Total Bilirubin ≤ 1.2 x ULN AST (SGOT) ≤ 3 x ULN (≤ 5 × ULN if known liver metastases) ALT (SGPT) ≤ 3 x ULN (≤ 5 × ULN if known liver metastases) Creatinine clearance (CrCl) ≥ 30 mL/min (either measured or estimated by the Cockcroft- Gault formula) [Cockcroft-Gault formula for estimated creatinine clearance (eCrCl) = (140 - Age) × Weight (kg) × (0.85 if Female) / (72 × serum creatinine (mg/dL))] Albumin ≥ 3.0 g/dL

• Ability to swallow and retain oral medications.
• Negative serum pregnancy test in women of childbearing potential (WOCBP).
• Women of childbearing potential and men who partner with such a woman of childbearing potential must agree to use one or more of highly effective method(s) for contraception for the duration of the study, i.e., through 28-day follow up visit, after discontinuation of study drug(s).
• Evidence of measurable disease per RECIST, v1.1 for solid tumors. Measurable disease for solid tumors is defined as at least one lesion that can be accurately measured in at least 1 dimension with a minimum size of 10 mm for non-nodal lesions or 15 mm in short axis for nodal lesions.

• Patients without any wild type allele (Such as *28/*28, *37/*37 or *37/*28 variants) genotypes for UGT1A1.
• Systemic anti-cancer therapy, such as chemotherapy, biological therapy, or Immunomodulatory drug therapy, received within the past 28 days or 5 half-lives, whichever is longer, from the Cycle 1 Day 1 of the study.
• Presence of an acute or chronic toxicity resulting from prior anti-cancer treatment, with the exception of alopecia or nail changes, that has not resolved to Grade ≤ 1, as determined by NCI CTCAE v 5.0.
• Definitive Radiotherapy within the last 21 days of Cycle 1 Day 1 (limited field palliative radiation is allowed and no restrictions during the screening period or during the trial).
• Use of any investigational agent within 28 days or 5 half-lives (whichever is longer) prior to Cycle 1 Day 1.
• Known symptomatic or untreated or recently treated (≤ 6 months of screening) central nervous system (CNS) metastases. Patients with previously treated (> 6 months of screening) and are now stable and asymptomatic, from CNS perspective, are allowed.
• Major surgery ≤ 28 days from Cycle 1 Day 1 (major surgery is defined as a procedure requiring general anesthesia).
• Known to be human immunodeficiency virus (HIV) positive or have an acquired immunodeficiency syndrome-related illness.
• Known active or chronic hepatitis B or hepatitis C infection.
• Uncontrolled congestive heart failure (New York Heart Association [NYHA] Class 2-4), angina, myocardial infarction, cerebrovascular accident, coronary/peripheral artery bypass graft surgery, or transient ischemic attack, or pulmonary embolism within 3 months prior to Cycle 1 Day 1.
• Left Ventricular Ejection Fraction (LVEF) < 50% at screening.
• Ongoing cardiac dysrhythmias requiring treatment of any grade or treatment of cardiac dysrhythmias in past 3 months, before Cycle 1 Day 1.
• The QTcF (corrected QT interval Fridericia method) value in the screening ECG > 460 ms in both males and females.
• Previous or concomitant additional malignancy, except for basal-cell or squamous cell carcinoma of the skin or carcinoma-in-situ of the uterine cervix; patients with other malignancies are eligible if they have remained disease free for at least 2 years prior to trial entry and in the opinion of the investigator deemed to have a low likelihood of recurrence.

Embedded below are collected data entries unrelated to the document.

-- ==== Sys2Proof/Machine/Vector.lean ====
section
/-! DEFINITION. The vector unit (R154-R167) and GCOMP (R341, R350). -/
namespace Sys2Proof.Machine

/-- An instruction whose whole effect is one vector field's new value. -/
def setsV (i : Instr) (d : Reg) (x : VReg) (s : State) : Out := finish s (s.writeV (useOf i) d x)

/-- Lane by lane. -/
def lanes1 (f : Lane → Lane) (x : VReg) : VReg := x.map f
/-- Lane by lane, two operands. -/
def lanes2 (f : Lane → Lane → Lane) (x y : VReg) : VReg := Vector.zipWith f x y
/-- Lane by lane, three operands. -/
def lanes3 (f : Lane → Lane → Lane → Lane) (x y z : VReg) : VReg :=
  Vector.ofFn fun i => f x[i] y[i] z[i]
/-- A lane of a mask (R156). -/
def maskLane (b : Bool) : Lane := if b then 0xFFFFFFFF#32 else 0#32
/-- A lane by number modulo 16. -/
def laneAt (x : VReg) (n : Nat) : Lane := x[n % 16]'(Nat.mod_lt n (by decide))

/-- VPACK (R163): 16 elements of the format in bytes 0 to 2w - 1. -/
def packStrip (rm : Rm) (fmt : Nat) (x : VReg) : VReg :=
  if fmt = 0 then x
  else laneList (packElems (fmtWidth fmt) (x.toList.map fun l => encodeElem fmt rm (Num.ofBits l)))
/-- VUNPK (R163). -/
def unpackStrip (fmt : Nat) (x : VReg) : VReg :=
  Vector.ofFn fun i => (decodeElem fmt (packedElem (fmtWidth fmt) (stripNat x) i.val)).read32

/-- VRSUM (R166): one group, no running sum. -/
def sumLanes (x : VReg) : Lane := groupSum (x.toList.map Num.ofBits)
/-- VRMAX and VRMIN (R166), by the pairwise choice of R152. -/
def foldLanes (f : Lane → Lane → Lane) (x : VReg) : Lane := x.toList.tail.foldl f (laneAt x 0)

/-- VADD (R161). -/
def execVadd (d a b : Reg) (fwd : BitVec 1) (s : State) : Out :=
  setsV (.vadd d a b fwd) d (lanes2 (fadd s.rm) (s.vIn a) (s.vIn b)) s

/-- VSUB (R161). -/
def execVsub (d a b : Reg) (fwd : BitVec 1) (s : State) : Out :=
  setsV (.vsub d a b fwd) d (lanes2 (fsub s.rm) (s.vIn a) (s.vIn b)) s

/-- VMUL (R161). -/
def execVmul (d a b : Reg) (fwd : BitVec 1) (s : State) : Out :=
  setsV (.vmul d a b fwd) d (lanes2 (fmul s.rm) (s.vIn a) (s.vIn b)) s

/-- VMIN (R161). -/
def execVmin (d a b : Reg) (fwd : BitVec 1) (s : State) : Out :=
  setsV (.vmin d a b fwd) d (lanes2 fmin (s.vIn a) (s.vIn b)) s

/-- VMAX (R161). -/
def execVmax (d a b : Reg) (fwd : BitVec 1) (s : State) : Out :=
  setsV (.vmax d a b fwd) d (lanes2 fmax (s.vIn a) (s.vIn b)) s

/-- VAND (R161). -/
def execVand (d a b : Reg) (fwd : BitVec 1) (s : State) : Out :=
  setsV (.vand d a b fwd) d (lanes2 (· &&& ·) (s.vIn a) (s.vIn b)) s

/-- VOR (R161). -/
def execVor (d a b : Reg) (fwd : BitVec 1) (s : State) : Out :=
  setsV (.vor d a b fwd) d (lanes2 (· ||| ·) (s.vIn a) (s.vIn b)) s

/-- VXOR (R161). -/
def execVxor (d a b : Reg) (fwd : BitVec 1) (s : State) : Out :=
  setsV (.vxor d a b fwd) d (lanes2 (· ^^^ ·) (s.vIn a) (s.vIn b)) s

/-- VIADD (R161). -/
def execViadd (d a b : Reg) (fwd : BitVec 1) (s : State) : Out :=
  setsV (.viadd d a b fwd) d (lanes2 (· + ·) (s.vIn a) (s.vIn b)) s

/-- VISUB (R161). -/
def execVisub (d a b : Reg) (fwd : BitVec 1) (s : State) : Out :=
  setsV (.visub d a b fwd) d (lanes2 (· - ·) (s.vIn a) (s.vIn b)) s

/-- VIMUL (R161). -/
def execVimul (d a b : Reg) (fwd : BitVec 1) (s : State) : Out :=
  setsV (.vimul d a b fwd) d (lanes2 (· * ·) (s.vIn a) (s.vIn b)) s

/-- VCEQ (R161). -/
def execVceq (d a b : Reg) (fwd : BitVec 1) (s : State) : Out :=
  setsV (.vceq d a b fwd) d (lanes2 (fun x y => maskLane (feq x y)) (s.vIn a) (s.vIn b)) s

/-- VCLT (R161). -/
def execVclt (d a b : Reg) (fwd : BitVec 1) (s : State) : Out :=
  setsV (.vclt d a b fwd) d (lanes2 (fun x y => maskLane (flt x y)) (s.vIn a) (s.vIn b)) s

/-- VCLE (R161). -/
def execVcle (d a b : Reg) (fwd : BitVec 1) (s : State) : Out :=
  setsV (.vcle d a b fwd) d (lanes2 (fun x y => maskLane (fle x y)) (s.vIn a) (s.vIn b)) s

/-- VABS (R161). -/
def execVabs (d a : Reg) (fwd : BitVec 1) (s : State) : Out :=
  setsV (.vabs d a fwd) d (lanes1 fabsBits (s.vIn a)) s

/-- VNEG (R161). -/
def execVneg (d a : Reg) (fwd : BitVec 1) (s : State) : Out :=
  setsV (.vneg d a fwd) d (lanes1 fnegBits (s.vIn a)) s

/-- VFMA (R162). -/
def execVfma (d a b c : Reg) (fwd : BitVec 1) (s : State) : Out :=
  setsV (.vfma d a b c fwd) d (lanes3 (ffma s.rm false false) (s.vIn a) (s.vIn b) (s.vIn c)) s

/-- VFMS (R162). -/
def execVfms (d a b c : Reg) (fwd : BitVec 1) (s : State) : Out :=
  setsV (.vfms d a b c fwd) d (lanes3 (ffma s.rm false true) (s.vIn a) (s.vIn b) (s.vIn c)) s

/-- VFNMA (R162). -/
def execVfnma (d a b c : Reg) (fwd : BitVec 1) (s : State) : Out :=
  setsV (.vfnma d a b c fwd) d (lanes3 (ffma s.rm true true) (s.vIn a) (s.vIn b) (s.vIn c)) s

/-- VFNMS (R162). -/
def execVfnms (d a b c : Reg) (fwd : BitVec 1) (s : State) : Out :=
  setsV (.vfnms d a b c fwd) d (lanes3 (ffma s.rm true false) (s.vIn a) (s.vIn b) (s.vIn c)) s

/-- VSEL (R162). -/
def execVsel (d a b c : Reg) (fwd : BitVec 1) (s : State) : Out :=
  setsV (.vsel d a b c fwd) d (lanes3 (fun x y z => if z = 0 then y else x) (s.vIn a) (s.vIn b) (s.vIn c)) s

/-- VPACK (R163). -/
def execVpack (d a : Reg) (fmt : BitVec 5) (fwd : BitVec 1) (s : State) : Out :=
  setsV (.vpack d a fmt fwd) d (packStrip s.rm fmt.toNat (s.vIn a)) s

/-- VUNPK (R163). -/
def execVunpk (d a : Reg) (fmt : BitVec 5) (fwd : BitVec 1) (s : State) : Out :=
  setsV (.vunpk d a fmt fwd) d (unpackStrip fmt.toNat (s.vIn a)) s

/-- VITOF (R164). -/
def execVitof (d a : Reg) (fwd : BitVec 1) (s : State) : Out :=
  setsV (.vitof d a fwd) d (lanes1 (fun x => itof s.rm x.toInt) (s.vIn a)) s

/-- VFTOI (R164). -/
def execVftoi (d a : Reg) (fwd : BitVec 1) (s : State) : Out :=
  setsV (.vftoi d a fwd) d (lanes1 (fun x => BitVec.ofInt 32 (ftoi s.rm (-2 ^ 31) (2 ^ 31 - 1) x)) (s.vIn a)) s

/-- VPERM (R165). -/
def execVperm (d a b : Reg) (fwd : BitVec 1) (s : State) : Out :=
  setsV (.vperm d a b fwd) d (lanes1 (fun i => laneAt (s.vIn a) i.toNat) (s.vIn b)) s

/-- VROT (R165). -/
def execVrot (d a : Reg) (n : BitVec 5) (fwd : BitVec 1) (s : State) : Out :=
  setsV (.vrot d a n fwd) d (Vector.ofFn fun i => laneAt (s.vIn a) (i.val + n.toNat)) s

/-- VRSUM (R166). -/
def execVrsum (d a : Reg) (fwd : BitVec 1) (s : State) : Out :=
  setsG (.vrsum d a fwd) d (zext (sumLanes (s.vIn a))) s

/-- VRMAX (R166). -/
def execVrmax (d a : Reg) (fwd : BitVec 1) (s : State) : Out :=
  setsG (.vrmax d a fwd) d (zext (foldLanes fmax (s.vIn a))) s

/-- VRMIN (R166). -/
def execVrmin (d a : Reg) (fwd : BitVec 1) (s : State) : Out :=
  setsG (.vrmin d a fwd) d (zext (foldLanes fmin (s.vIn a))) s

/-- VRCPE (R167). -/
def execVrcpe (d a : Reg) (fwd : BitVec 1) (s : State) : Out :=
  setsV (.vrcpe d a fwd) d (lanes1 rcpe (s.vIn a)) s

/-- VRSQE (R167). -/
def execVrsqe (d a : Reg) (fwd : BitVec 1) (s : State) : Out :=
  setsV (.vrsqe d a fwd) d (lanes1 rsqe (s.vIn a)) s

/-- VBCAST (R165). -/
def execVbcast (d a : Reg) (s : State) : Out :=
  setsV (.vbcast d a) d (Vector.replicate 16 (s.fIn a)) s

/-- VINS (R165). -/
def execVins (d a : Reg) (n : BitVec 5) (s : State) : Out :=
  setsV (.vins d a n) d (Vector.ofFn fun i => if i.val = n.toNat then s.fIn a else (s.vIn d)[i]) s

/-- VEXT (R165). -/
def execVext (d a : Reg) (n : BitVec 5) (fwd : BitVec 1) (s : State) : Out :=
  setsG (.vext d a n fwd) d (zext (laneAt (s.vIn a) n.toNat)) s

/-- A value times 2^x. -/
def Num.shift (x : Int) : Num → Num
  | .fin n m e => .fin n m (e + x)
  | v => v

/-- A finite FP32 value. -/
def finiteLane (x : Lane) : Bool := match Num.ofBits x with | .fin _ _ _ => true | _ => false

/-- GCOMP (R341) on 32 values and their residuals: the 64 output bytes and the new residuals. -/
def gcompOf (g e : List Lane) : List Byte × List Lane :=
  let s := List.zipWith (fadd .rne) g e
  if s.any fun x => !finiteLane x then
    (rep 32 0#8 ++ [0xFF#8] ++ rep 31 0#8, s.map fun x => if finiteLane x then x else 0#32)
  else
    let x : Int := match maxExponent (s.map Num.ofBits) with
      | none => -127
      | some k => max (k - 8) (-127)
    let q := s.map fun v => encodeElem 3 .rne ((Num.ofBits v).shift (-x))
    let r := List.zipWith (fun v c => (Num.add .rne (Num.ofBits v) ((decodeElem 3 c).shift x).negate).toBits .rne) s q
    (q.map (BitVec.ofNat 8 ·) ++ [BitVec.ofInt 8 (x + 127)] ++ rep 31 0#8, r)

/-- GCOMP (R341, R350). -/
def execGcomp (d a b : Reg) (s : State) : Out :=
  let r := gcompOf ((s.vIn a).toList ++ (s.vIn (a + 1#5)).toList) ((s.vIn b).toList ++ (s.vIn (b + 1#5)).toList)
  finish s (s.doing (useOf (.gcomp d a b)) fun s =>
    .ok (((s.putV d (stripOf r.1)).putV b (stripLanes r.2)).putV (b + 1#5) (stripLanes (r.2.drop 16))))

end Sys2Proof.Machine
end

• Pregnant or lactating women.
• Any clinically significant medical, psychiatric, or social condition; or laboratory abnormality that may increase the risk of trial participation or may interfere with the informed consent process and/or with compliance with the requirements of the trial or may interfere with the interpretation of the trial results and, in the Investigator's opinion, would make the patient inappropriate for entry into this trial.
• Patients who require concomitant administration of drugs which have a high risk of prolonging QT interval.
• Availability of any therapeutic options approved locally.